公爵是一條灰眼睛、奶油色的長毛狗,是一種名叫Pully的牧羊犬。剛到我們家的時候,它還是一只才呱呱墜地的小狗崽兒,在走廊里跑的時候,總是輕輕地伸開四條腿,用肚皮飛快地往前滑。那樣子實在是太可愛了,我一遍又一遍地喚著它的名字,讓它在走廊里跑(我說它那樣子簡直就像是拖把,大家不禁哄堂大笑起來)。

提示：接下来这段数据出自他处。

/-! ### Control messages (chapter 13) -/

/-- R382 to R384: NOP and the register messages are served and answered. Readings and choices of the model it rests on:
log entries 16 and 40. -/
def Obligations.RegisterMessages : Prop :=
  (∀ (s : State) (f : Session), s.Serves f true →
    ∃ t, exec (.nop f) s = .next t ∧ t.Replied f 0x00 stOk 0 0 [] ∧ t.mem = s.mem ∧ t.run = s.run) ∧
  (∀ (s : State) (f : Session) (n : Nat) (a : Word), s.Serves f false → s.regCheck a.toNat n 1024 = none →
    ∃ t, exec (.regRead f n a) s = .next t ∧ t.Replied f 0x01 stOk n 0 (s.readRegs a.toNat n).2 ∧ t.mem = s.mem ∧
      t.run = s.run) ∧
  (∀ (s : State) (f : Session) (a v : Word) (r : RegRow), s.Serves f false → regStands a.toNat = true →
      s.regInService a.toNat = true → fieldOf a.toNat 15 12 ≠ 0 →
      fieldOf a.toNat 31 24 ∈ [clsCore, clsQuarter, clsMsc, clsLpddr, clsCopy] → rowOf a.toNat = some r → r.rwl = 0 →
    ∃ t, exec (.regWrite f a [v]) s = .next t ∧ t.Replied f 0x02 stOk 1 0 [] ∧
      (∀ i, i < 32 → bitOf (t.reg a.toNat) i =
        if bitOf r.rw i then bitOf v.toNat i
        else (bitOf (s.reg a.toNat) i && !(bitOf r.w1c i && bitOf v.toNat i))) ∧ t.mem = s.mem ∧ t.run = s.run) ∧
  (∀ (s : State) (f : Session) (a v m : Word) (r : RegRow), s.Serves f false → regStands a.toNat = true →
      s.regInService a.toNat = true → fieldOf a.toNat 15 12 ≠ 0 →
      fieldOf a.toNat 31 24 ∈ [clsCore, clsQuarter, clsMsc, clsLpddr, clsCopy] → rowOf a.toNat = some r → r.rwl = 0 →
      r.wo = 0 → r.rc = 0 → s.view a.toNat = s.reg a.toNat →
    ∃ t, exec (.regModify f a [(v, m)]) s = .next t ∧ t.Replied f 0x03 stOk 1 0 (leBytes 4 (s.reg a.toNat)) ∧
      (∀ i, i < 32 → bitOf r.rw i = true → bitOf (t.reg a.toNat) i =
        if bitOf m.toNat i then bitOf v.toNat i else bitOf (s.reg a.toNat) i) ∧ t.mem = s.mem ∧ t.run = s.run) ∧
  (∀ (s : State) (f : Session) (n : Nat) (a : Word), s.Serves f false → (n = 0 ∨ 1024 < n) →
    ∃ t, exec (.regRead f n a) s = .next t ∧ t.Replied f 0x01 stBadLength 0 0 [] ∧ t.mem = s.mem) ∧
  (∀ (s : State) (f : Session) (n : Nat) (a : Word), s.Serves f false → 1 ≤ n → n ≤ 1024 → regStands a.toNat = false →
    ∃ t, exec (.regRead f n a) s = .next t ∧ t.Replied f 0x01 stBadAddress 0 a.toNat [] ∧ t.mem = s.mem) ∧
  (∀ (s : State) (f : Session) (n : Nat) (a : Word), s.hasSession f = false → exec (.regRead f n a) s = .next s)

/-- R384, R440, R464, R373: memory, attestation, the twin's digests. Readings and choices of the model it rests on: log
entries 4, 5, 40 and 50. -/
def Obligations.MemoryAttestAndTwinMessages : Prop :=
  (∀ (s : State) (f : Session) (n : Nat) (a : DWord), s.Serves f false → 1 ≤ n → n ≤ 4096 →
      zEndpoint a.toNat = s.moduleNum → zSpace a.toNat = 1 → zOff a.toNat + n ≤ 2 ^ 40 →
      s.memServed 1 (zOff a.toNat) = true → s.TierReads (zOff a.toNat) n →
    ∃ t, exec (.memRead f n a) s = .next t ∧ t.Replied f 0x04 stOk n 0 (bytesAt s.mem.cells (lpKey (zOff a.toNat)) n) ∧
      t.mem = s.mem ∧ t.run = s.run) ∧
  (∀ (s : State) (f : Session) (bs : List Byte) (a : DWord), s.Serves f false → 1 ≤ bs.length → bs.length ≤ 4096 →
      zEndpoint a.toNat = s.moduleNum → zSpace a.toNat = 1 → zOff a.toNat + bs.length ≤ 2 ^ 40 →
      s.memServed 1 (zOff a.toNat) = true → s.TierTakes (zOff a.toNat) bs.length →
    ∃ t, exec (.memWrite f a bs) s = .next t ∧ t.Replied f 0x05 stOk bs.length 0 [] ∧
      bytesAt t.mem.cells (lpKey (zOff a.toNat)) bs.length = bs ∧
      (∀ x, ¬ (lpKey (zOff a.toNat) ≤ x ∧ x < lpKey (zOff a.toNat) + bs.length) →
        byteAt t.mem.cells x = byteAt s.mem.cells x) ∧ t.run = s.run) ∧
  (∀ (s : State) (f : Session) (bs : List Byte) (a : DWord), s.Serves f false → 1 ≤ bs.length → bs.length ≤ 4096 →
      zEndpoint a.toNat = s.moduleNum → s.memServed (zSpace a.toNat) (zOff a.toNat) = false →
      ((zSpace a.toNat = 3 ∧ zOff a.toNat + bs.length ≤ 64 * 4096) ∨
        (zSpace a.toNat ≤ 1 ∧ s.goes (zSpace a.toNat) (zOff a.toNat) bs.length ≠ .nowhere)) →
    ∃ t, exec (.memWrite f a bs) s = .next t ∧ t.Replied f 0x05 stIgnored bs.length (a.toNat % 2 ^ 32) [] ∧ t.mem = s.mem ∧
      t.run = s.run) ∧
  (∀ (s : State) (f : Session) (bs : List Byte) (a : DWord), s.Serves f false → 1 ≤ bs.length → bs.length ≤ 4096 →
      zEndpoint a.toNat ≠ s.moduleNum →
    ∃ t, exec (.memWrite f a bs) s = .next t ∧ t.Replied f 0x05 stBadAddress 0 (a.toNat % 2 ^ 32) [] ∧ t.mem = s.mem) ∧
  (∀ (s : State) (f : Session) (nonce : List Byte), s.Serves f true → nonce.length = 64 → s.ctl.signing < 64 →
    ∃ t, exec (.attest f nonce) s = .next t ∧
      t.Replied f 0x08 stOk (s.attestBody nonce ++ leBytes 132 (Config.sign (sha512 (s.attestBody nonce)) s.ctl.free).toNat ++
        Config.certificates).length 0 (s.attestBody nonce ++
          leBytes 132 (Config.sign (sha512 (s.attestBody nonce)) s.ctl.free).toNat ++ Config.certificates) ∧
      t.mem = s.mem ∧ t.boot = s.boot) ∧
  (∀ (s : State) (f : Session) (nonce : List Byte), s.Serves f true → nonce.length = 64 → 64 ≤ s.ctl.signing →
    ∃ t, exec (.attest f nonce) s = .next t ∧ t = s.sendReply f 0x08 2048 ⟨s, stBusy, 0, 0, []⟩) ∧
  (∀ (s : State) (f : Session) (w : Word) (d : DigestRecord), s.Serves f false → s.fromTwin f = true →
      d.owner = s.moduleNum → s.shardState d.stack d.shard = 0 → bitOf (s.journalWord d.stack d.shard 0) 30 = false →
      (s.journal d.stack d.shard).isSome = true → d.absent = false → d.epoch.toNat = s.epochOf d.stack d.shard →
      d.digest.toNat = s.masterCrc d.stack d.shard →
    ∃ t, exec (.twinDigests f w [d]) s = .next t ∧ t.Replied f 0x11 stOk 0 0 [] ∧
      (∀ x ∈ t.fab.digestDue, x.1 ≠ 4096 * d.stack + d.shard) ∧ t.safety = s.safety ∧ t.mem = s.mem) ∧
  (∀ (s : State) (f : Session) (w : Word) (d : DigestRecord), s.Serves f false → s.fromTwin f = true →
      d.owner = s.moduleNum → s.shardState d.stack d.shard = 0 → bitOf (s.journalWord d.stack d.shard 0) 30 = false →
      (s.journal d.stack d.shard).isSome = true → d.absent = false → d.epoch.toNat = s.epochOf d.stack d.shard →
      d.digest.toNat ≠ s.masterCrc d.stack d.shard → s.ctl.log.length < logCapacity →
    ∃ t, exec (.twinDigests f w [d]) s = .next t ∧ t.safety.stop = true ∧ t.Recorded 0x0A05 clsSafety s.clock.phase) ∧
  (∀ (s : State) (f : Session) (w : Word) (ds : List DigestRecord), s.Serves f false → s.fromTwin f = false →
    ∃ t, exec (.twinDigests f w ds) s = .next t ∧ t.Replied f 0x11 stBadOpcode 0 0 [] ∧ t.mem = s.mem ∧ t.safety = s.safety)

/-! ### Fetch-queue requests (chapter 09) -/

/-- R37, R41, R244, R249: a request is carried out by its engine, and completes. Readings and choices of the model it
rests on: log entries 16, 20 and 43. -/
def Obligations.FetchRequestCommands : Prop :=
  (∀ (s : State) (r : Req) (k : Nat), s.run.reqs.find? (fun x => x.id == r.id) = some r → r.started = true →
      r.waiting = false → r.token = some k →
    ∃ t, exec (.fetchComplete r.id) s = .next t ∧ t.run.reqs = s.run.reqs.filter (fun x => x.id != r.id) ∧
      (t.core r.core).token k = { (s.core r.core).token k with done := ((s.core r.core).token k).done + 1 } ∧
      t.mem = s.mem) ∧
  (∀ (s : State) (r : Req), s.run.reqs.find? (fun x => x.id == r.id) = some r → (r.started = false ∨ r.waiting = true) →
    exec (.fetchComplete r.id) s = .next s) ∧
  (∀ (s : State) (e : Fin 18) (r : Req) (bytes : List (Nat × Byte × Byte)) (a : DWord), s.nextRequest e = some r →
      r.what = .tile bytes a → zEndpoint a.toNat = s.moduleNum → zSpace a.toNat = 1 →
      (∀ x ∈ s.tileRuns bytes a.toNat, zSpace x.1 = 1 ∧ zEndpoint x.1 = s.moduleNum ∧ zOff x.1 + x.2.length ≤ 2 ^ 40 ∧
        s.TierTakes (zOff x.1) x.2.length) →
    ∃ t, exec (.copyRequestStart e) s = .next t ∧
      (∀ k, byteAt t.mem.cells k =
        byteAt (stores s.mem.cells ((s.tileRuns bytes a.toNat).map (fun x => (lpKey (zOff x.1), x.2)))) k) ∧
      (∀ x ∈ t.run.reqs, x.id = r.id → x.started = true ∧ x.waiting = false) ∧ t.run.cores = s.run.cores) ∧
  (∀ (s : State) (e : Fin 18) (r : Req) (f : FetchEntry) (o : Nat), s.nextRequest e = some r → r.what = .fetch f o →
      f.kind = 0 → f.dir = 0 → r.count = 1 → r.core < 64 → zEndpoint f.ext.toNat = s.moduleNum → zSpace f.ext.toNat = 1 →
      zOff f.ext.toNat + f.rowBytes ≤ 2 ^ 40 → f.rowBytes % 32 = 0 → 0 < f.rowBytes → f.sp < 2 ^ 20 → f.sp % 32 = 0 →
      f.sp + f.rowBytes ≤ scratchBytes → s.TierReads (zOff f.ext.toNat) f.rowBytes →
      s.armed clsCore r.core = none → (∀ g, s.regionAt r.core f.sp = some g → g.2.fullBlock = false) →
    ∃ t, exec (.copyRequestStart e) s = .next t ∧
      bytesAt t.mem.cells (scratchKey r.core f.sp) f.rowBytes =
        bytesAt s.mem.cells (lpKey (zOff f.ext.toNat)) f.rowBytes ∧
      (∀ x, ¬ (scratchKey r.core f.sp ≤ x ∧ x < scratchKey r.core f.sp + f.rowBytes) →
        byteAt t.mem.cells x = byteAt s.mem.cells x) ∧
      (∀ x ∈ t.run.reqs, x.id = r.id → x.started = true ∧ x.waiting = false) ∧ t.run.cores = s.run.cores) ∧
  (∀ (s : State) (e : Fin 18), s.nextRequest e = none → exec (.copyRequestStart e) s = .next s)

/-! ### Frames of the fabric (chapter 12) -/

/-- R331, R347: a WRITE stores its block and is answered, a READ or a GATHER is answered with the bytes; a request that
names nothing here is refused. Readings and choices of the model it rests on: log entry 41. -/
def Obligations.RequestFrames : Prop :=
  (∀ (s : State) (r : Rx) (p : Peer) (b : Block), s.Hears 0 r p → s.NextBlock r b → b.data ≠ [] →
      zEndpoint r.hdr.addr.toNat = s.moduleNum → zSpace r.hdr.addr.toNat = 1 →
      zOff r.hdr.addr.toNat + b.data.length ≤ 2 ^ 40 → s.placeAt (zOff r.hdr.addr.toNat) b.data.length = none →
      s.TierTakes (zOff r.hdr.addr.toNat) b.data.length → writeWaits s.fab.heldReads (s.rxId r) ⟨r.hdr, b.data⟩ = false →
    ∃ t, exec (.write r) s = .next t ∧
      bytesAt t.mem.cells (lpKey (zOff r.hdr.addr.toNat)) b.data.length = b.data ∧
      (∀ x, ¬ (lpKey (zOff r.hdr.addr.toNat) ≤ x ∧ x < lpKey (zOff r.hdr.addr.toNat) + b.data.length) →
        byteAt t.mem.cells x = byteAt s.mem.cells x) ∧ s.TookBlock t r ∧
      (r.hdr.last = true → t.Waits 5 r.hdr.src (fun c => c.hdr.tag = r.hdr.tag)) ∧ t.run = s.run) ∧
  (∀ (s : State) (r : Rx) (p : Peer) (b : Block), s.Hears 0 r p → s.NextBlock r b →
      writeWaits s.fab.heldReads (s.rxId r) ⟨r.hdr, b.data⟩ = true →
    ∃ t, exec (.write r) s = .next t ∧ t.mem = s.mem ∧ s.TookBlock t r ∧
      t.fab.heldReads = s.fab.heldReads ++ [(s.rxId r, ⟨r.hdr, b.data⟩)] ∧ t.fab.tx = s.fab.tx ∧ t.run = s.run) ∧
  (∀ (s : State) (r : Rx) (p : Peer) (b : Block), s.Hears 0 r p → s.NextBlock r b →
      zEndpoint r.hdr.addr.toNat ≠ s.moduleNum → writeWaits s.fab.heldReads (s.rxId r) ⟨r.hdr, b.data⟩ = false →
    ∃ t, exec (.write r) s = .next t ∧ t.mem = s.mem ∧ s.TookBlock t r ∧
      Out.unmapped (s.rxId r).peer (s.rxId r).host r.hdr.tag r.hdr.addr ∈ t.out) ∧
  (∀ (s : State) (r : Rx) (p : Peer), s.Hears 1 r p → 1 ≤ r.hdr.len.toNat → r.hdr.len.toNat ≤ 4096 →
      zEndpoint r.hdr.addr.toNat = s.moduleNum → zSpace r.hdr.addr.toNat = 1 →
      zOff r.hdr.addr.toNat + r.hdr.len.toNat ≤ 2 ^ 40 → s.placeAt (zOff r.hdr.addr.toNat) r.hdr.len.toNat = none →
      s.TierReads (zOff r.hdr.addr.toNat) r.hdr.len.toNat → (∀ x ∈ s.fab.heldReads, x.1 ≠ s.rxId r) →
      s.missing (s.rxId r) ⟨r.hdr, []⟩ = false →
    ∃ t, exec (.read r) s = .next t ∧ t.mem = s.mem ∧ t.run = s.run ∧
      t.Waits 2 (s.rxId r).peer (fun c => c.hdr.tag = r.hdr.tag ∧
        c.data = bytesAt s.mem.cells (lpKey (zOff r.hdr.addr.toNat)) r.hdr.len.toNat)) ∧
  (∀ (s : State) (r : Rx) (p : Peer), s.Hears 1 r p →
      (s.fab.heldReads.any (fun x => x.1 == s.rxId r) || s.missing (s.rxId r) ⟨r.hdr, []⟩) = true →
    ∃ t, exec (.read r) s = .next t ∧ t.mem = s.mem ∧ t.fab.heldReads = s.fab.heldReads ++ [(s.rxId r, ⟨r.hdr, []⟩)] ∧
      t.fab.tx = s.fab.tx) ∧
  (∀ (s : State) (r : Rx) (p : Peer) (b : Block) (a : Nat), s.Hears 10 r p → s.NextBlock r b → b.data.length = 24 →
      wordIn b.data 2 % 512 = 0 → 1 ≤ wordIn b.data 2 → wordIn b.data 2 ≤ 4096 → wordIn b.data 3 = 0 →
      r.hdr.addr.toNat + wordIn b.data 4 * dwordIn b.data 0 + wordIn b.data 5 = a →
      zEndpoint a = s.moduleNum → zSpace a = 1 → zOff a + wordIn b.data 2 ≤ 2 ^ 40 →
      s.placeAt (zOff a) (wordIn b.data 2) = none → s.TierReads (zOff a) (wordIn b.data 2) →
      (∀ x ∈ s.fab.heldReads, x.1 ≠ s.rxId r) →
    ∃ t, exec (.gather r) s = .next t ∧ t.mem = s.mem ∧ s.TookBlock t r ∧
      t.Waits 2 (s.rxId r).peer (fun c => c.hdr.tag = r.hdr.tag ∧
        c.data = bytesAt s.mem.cells (lpKey (zOff a)) (wordIn b.data 2)))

蛋、冰激凌和梨,是公爵最喜歡吃的東西。或許是五月出生的緣故吧,公爵與初夏特別相配。當大地綻出一片嫩綠的時候帶它去散步,芬芳的風一吹,它身上的毛就會輕輕飄動,連眼睛都瞇成了一條縫。它說發脾氣就發脾氣,發脾氣時的側臉酷似詹姆斯·汀。公爵喜歡音樂。我只要一彈鋼琴,它就會蹲在一邊聽。還有,公爵特別會接吻。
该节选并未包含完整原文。